▶ [Task]
Show each line from the records below in which the word "answered" occurs.

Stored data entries
===
-- ==== Sys2Proof/Tests/Slice0.lean ====
section
/-! SUPPORT. Tests: a state and operands that meet the hypotheses of each statement (wit_…), the checks of WellFormed, and the
spec's own worked examples (test_…). -/

open Sys2Proof Sys2Proof.Machine

namespace Sys2Proof.Tests

set_option Elab.async false

/-! ## Witnesses of the statements' hypotheses -/

/-- Tray 1 of one chip on pair 0, LIVE in incarnation 7. -/
def trayAt (d : Tray) : State :=
  { cfg := { topo := { accepted := true, trays := [(1, { enable := true, count := 1, mac := [1], ipv6 := [2] })] } }
    tray := { trays := [(1, d)] } }

/-- A frame of tray 1 of the type given: incarnation 7, sequence number 5, one chip record. -/
def frameOf (ty : Nat) : UpFrame :=
  { mac := [1], ipv6 := [2], formOk := true
    payload := le16 1 ++ le16 56 ++ le8 ty ++ le8 0 ++ le16 1 ++ le32 7 ++ le32 5 ++ zeros 16 ++ le8 1 ++ zeros 7 ++ zeros 16 }

/-- Tray 1 LIVE in incarnation 7 with sequence number 4 accepted. -/
def liveTray : State := trayAt { state := .live, incarnation := some 7, seqs := [4] }

set_option maxRecDepth 8000 in
theorem wit_TrayFrames_telemetry : liveTray.frameFault 0 (frameOf 1) = none := by decide

set_option maxRecDepth 8000 in
theorem wit_TrayFrames_resync : liveTray.frameFault 2 (frameOf 2) = none := by decide

set_option maxRecDepth 8000 in
theorem wit_TrayFrames_fields :
    (frameOf 1).formOk = true ∧ u8At (frameOf 1).payload 4 = 1 ∧ u8At (frameOf 2).payload 4 = 2 ∧ u16At (frameOf 1).payload 6 = 1 ∧
    u32At (frameOf 1).payload 8 = 7 ∧ u32At (frameOf 1).payload 0x0C = 5 := by decide

theorem wit_TrayFrames_state :
    (liveTray.trayDyn 1).state = .live ∧ (liveTray.trayDyn 1).incarnation = some 7 ∧ (liveTray.trayDyn 1).seqs = [4] ∧ 0 < seqDiff 5 4 := by decide

theorem wit_TrayStatesAndPorts :
    ((trayAt { state := .live, age := 3 }).trayDyn 1).state = .live ∧ 3 ≤ ((trayAt { state := .live, age := 3 }).trayDyn 1).age ∧
    ((trayAt { state := .live, age := 3 }).trayDyn 1).newLatch = none ∧ 10000 ≤ ((trayAt { state := .missing, age := 10000 }).trayDyn 1).age ∧
    ((trayAt { state := .resync, age := 10000 }).trayDyn 1).state = .resync ∧ ((trayAt { changed := true }).trayDyn 1).changed = true ∧
    ((trayAt { changed := true }).trayRec 1).enable = true ∧ (({ tray := { trays := [(2, { changed := true })] } } : State).trayDyn 2).changed = true ∧
    (({ tray := { trays := [(2, { changed := true })] } } : State).trayRec 2).enable = false ∧
    (Tab.get ({} : Port) ({ tray := { ports := [(3, { up := true })] } } : State).tray.ports 3).up = true ∧
    (Tab.get ({} : Port) ({} : State).tray.ports 3).up = false := by decide

theorem wit_HardWiredLines :
    Tab.get false (trayAt {}).tray.flowLoss 0 = false ∧ (trayAt {}).rackTrays 0 = true ∧ (trayAt {}).rackTrays 1 = false ∧
    Tab.get 0 ({ tray := { causes := [] } } : State).tray.causes 5 = 0 ∧
    (∀ e ∈ [10006, 10007], let s : State := { tray := { causes := [], causeEnd := [(5, 7)] }, tick := { epoch := e } };
      (Tab.get 0 s.tray.causeEnd 5 + 10000 ≤ s.tick.epoch) = (e = 10007)) := by decide
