-- ==== Sys2Proof/Word.lean ====
section
/-! DEFINITION. The word types of the TN9 (R2, R15, R42, R196, R198): what the manual reads and
writes as bits. Helpers over them stand in Machine/Bits.lean, where a repair can reach them. -/

namespace Sys2Proof

/-- One byte of memory or scratchpad. -/
abbrev Byte := BitVec 8
/-- A 32-bit word: an instruction word (R42), a vector container (R196), an FP32 pattern (R15). -/
abbrev W32 := BitVec 32
/-- A 64-bit word: a general register (R72), a special register, a header word (R95), an address. -/
abbrev W64 := BitVec 64
/-- A vector register: 4,096 bits (R196). -/
abbrev VReg := BitVec 4096
/-- A mask register: 128 bits (R198). -/
abbrev MaskReg := BitVec 128

end Sys2Proof
end

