-- ==== Sys2Proof/Syntax.lean ====
section
/-! DEFINITION. The abstract syntax: one constructor of `Instr` for every row of spec/opcode_table.json.
The 332 encoded rows carry the fields of their word (03 R52, R53); `sw` is the switch marker S (03 R42).
The 94 rows without an encoding name the steps of the device's own agents and of the world outside
(spec/95_what_each_step_holds.md); they carry what such a step needs to know. The types before `Instr` are
the bodies that those steps carry: messages (05 R95), network control (05 R107), steal requests (06 R135),
group arrivals (06 R136), fabric transactions (13 R297), encapsulated units (13 R303) and so on. -/
namespace Sys2Proof

/-- An OMF message (05 R95): four header words, up to 16 inline words or one bulk payload (05 R96), the landing
offset of the bulk descriptor (05 R101) and the source site carried by the receiving I/O die (05 R102). -/
structure Msg where
  w0 : W64
  w1 : W64
  w2 : W64
  w3 : W64
  words : List W64
  bulk : List Byte
  dst : BitVec 19
  ssite : BitVec 16
  deriving DecidableEq, Repr

/-- One packet of a bulk payload on its way to the receiver that pulls it (05 R96, R102): the whole header with its own
PIDX and POFF, and its bytes. -/
structure Packet where
  w0 : W64
  w1 : W64
  w2 : W64
  w3 : W64
  data : List Byte
  deriving DecidableEq, Repr

/-- The three network-control messages (05 R107). -/
inductive CtlKind where
  | admitted | retry | nack
  deriving DecidableEq, Repr

/-- A network-control message for a sending core (05 R107): the core, the source context, incarnation and sequence
number it names, the task, whether a high credit stands behind the message answered, whether that message was a
request, was sent in mode 2, the reason of a NACK and its words 1 and 2, the site that the answer comes from (0 for this
one), and whether it says that the receiver has taken the payload (05 R102; assumption 129). -/
structure Ctl where
  kind : CtlKind
  core : Nat
  ctx : BitVec 4
  inc : BitVec 6
  seq : Nat
  task : BitVec 12
  hi : Bool
  req : Bool
  mode2 : Bool
  reason : Nat
  w1 : W64
  w2 : W64
  site : BitVec 16
  taken : Bool
  deriving DecidableEq, Repr

/-- A steal request, or the answer to it with its records (06 R135). -/
structure Steal where
  thief : Nat
  victim : Nat
  task : BitVec 12
  room : Nat
  recs : List (List W64)
  deriving DecidableEq, Repr

/-- An arrival at a group unit (06 R136, R144): the subgroup code, the op code, the member's rank and value, the
release PC of GARR, and the arriving context for GARRW. -/
structure Arrival where
  task : BitVec 12
  code : Nat
  op : Nat
  rank : Nat
  value : W64
  pc : W64
  wait : Bool
  core : Nat
  ctx : BitVec 4
  inc : BitVec 6
  deriving DecidableEq, Repr

/-- Who made a contribution to a reduction record (12 R282): a copy command of a core of this module, or a module of
the pod with the tags of the transactions that carried it. -/
inductive RedFrom where
  | here (core num : Nat)
  | pod (accel : Nat) (tags : List Nat)
  deriving DecidableEq, Repr

/-- A slice-mode contribution (12 R280, R282): the destination VA, the address space and size class (12 R279), the
shape of the control word, the elements as 64-bit words, and which of them are uncorrectable. On the fabric a transaction
carries at most 256 bytes of it (13 R294): contribution `num` of its source, the elements from `first` on. `behind` names the
transactions of the earlier contributions of its channel to the same record, behind which it is tested (12 R271). -/
structure RedMsg where
  va : W64
  asid : Nat
  sub : Bool
  task : BitVec 12
  nel : Nat
  stype : Nat
  dtype : Nat
  isMax : Bool
  cnt : Nat
  slice : Nat
  data : List W64
  bad : List Nat
  num : Nat
  first : Nat
  behind : List Nat
  src : RedFrom
  deriving DecidableEq, Repr

/-- A multicast line on its way to its members (12 R284, 13 R297, R298): source module, transaction tag, the SWID by which the
switches replicate it, address, in which each member puts its own ACCEL, address space, whether its bytes are uncorrectable, whether it is answered, the bytes still to be written, and whether sectors of it
are written already (08 R180). -/
structure CmcLine where
  src : Nat
  tag : Nat
  swid : Nat
  va : W64
  asid : Nat
  sub : Bool
  poison : Bool
  ack : Bool
  data : List Byte
  begun : Bool
  deriving DecidableEq, Repr

/-- A member's response to a multicast line (13 R300): the multicast it answers, the member, and its reason
(0 positive, 1 NOMAP, 2 POISON). -/
structure CmcResp where
  x : Nat
  member : Nat
  reason : Nat
  deriving DecidableEq, Repr

/-- A token record with its activation row (14 R321, R322): words 0 to 2, the eight probabilities, the region registers of the
issuing core, which give the size class of the row (12 R279), until the row is read, and the row; no row is empty once it has been
read. -/
structure TokRec where
  w0 : W64
  arow : W64
  rrow : W64
  prob : List W32
  spa : List W64
  row : List Byte
  deriving DecidableEq, Repr

/-- A transfer of a send list to an ingress (14 R322): source, destination, task, the FLUSH mark with the core and the
number of the RTFLUSH that formed it, the transaction tag under which its last part crossed the fabric, the parts that have left
(13 R294), and its records. -/
structure Transfer where
  sacc : Nat
  sdie : Nat
  dacc : Nat
  ddie : Nat
  task : BitVec 12
  flush : Option (Nat × Nat)
  tag : Nat
  sent : Nat
  recs : List TokRec
  deriving DecidableEq, Repr

/-- What an endpoint tells of a landing (13 R309; how it travels is not given, assumption 30): the send, the number of the packet
with which it began, the bytes landed, the landing number and the status. -/
structure LandNews where
  sendid : Nat
  seq : Nat
  landed : Nat
  num : Nat
  status : Nat
  deriving DecidableEq, Repr

/-- An encapsulated unit of the scale-out network (13 R303), with the path it travelled, the acknowledgement's echoed
time, the marks of uncorrectable bytes of its body, and the news of landings that an acknowledgement brings. -/
structure UeUnit where
  ty : Nat
  refuse : Bool
  seq : Nat
  ssite : Nat
  dsite : Nat
  sacc : Nat
  dacc : Nat
  rq : Nat
  off : Nat
  total : Nat
  sendid : Nat
  stask : BitVec 12
  data : List Byte
  omf : Option Msg
  bad : Nat
  news : List LandNews
  echo : Nat
  path : Nat
  deriving DecidableEq, Repr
===
▶ [Answer box]
number it names, the task, whether a high credit stands behind the message answered, whether that message was a
switches replicate it, address, in which each member puts its own ACCEL, address space, whether its bytes are uncorrectable, whether it is answered, the bytes still to be written, and whether sectors of it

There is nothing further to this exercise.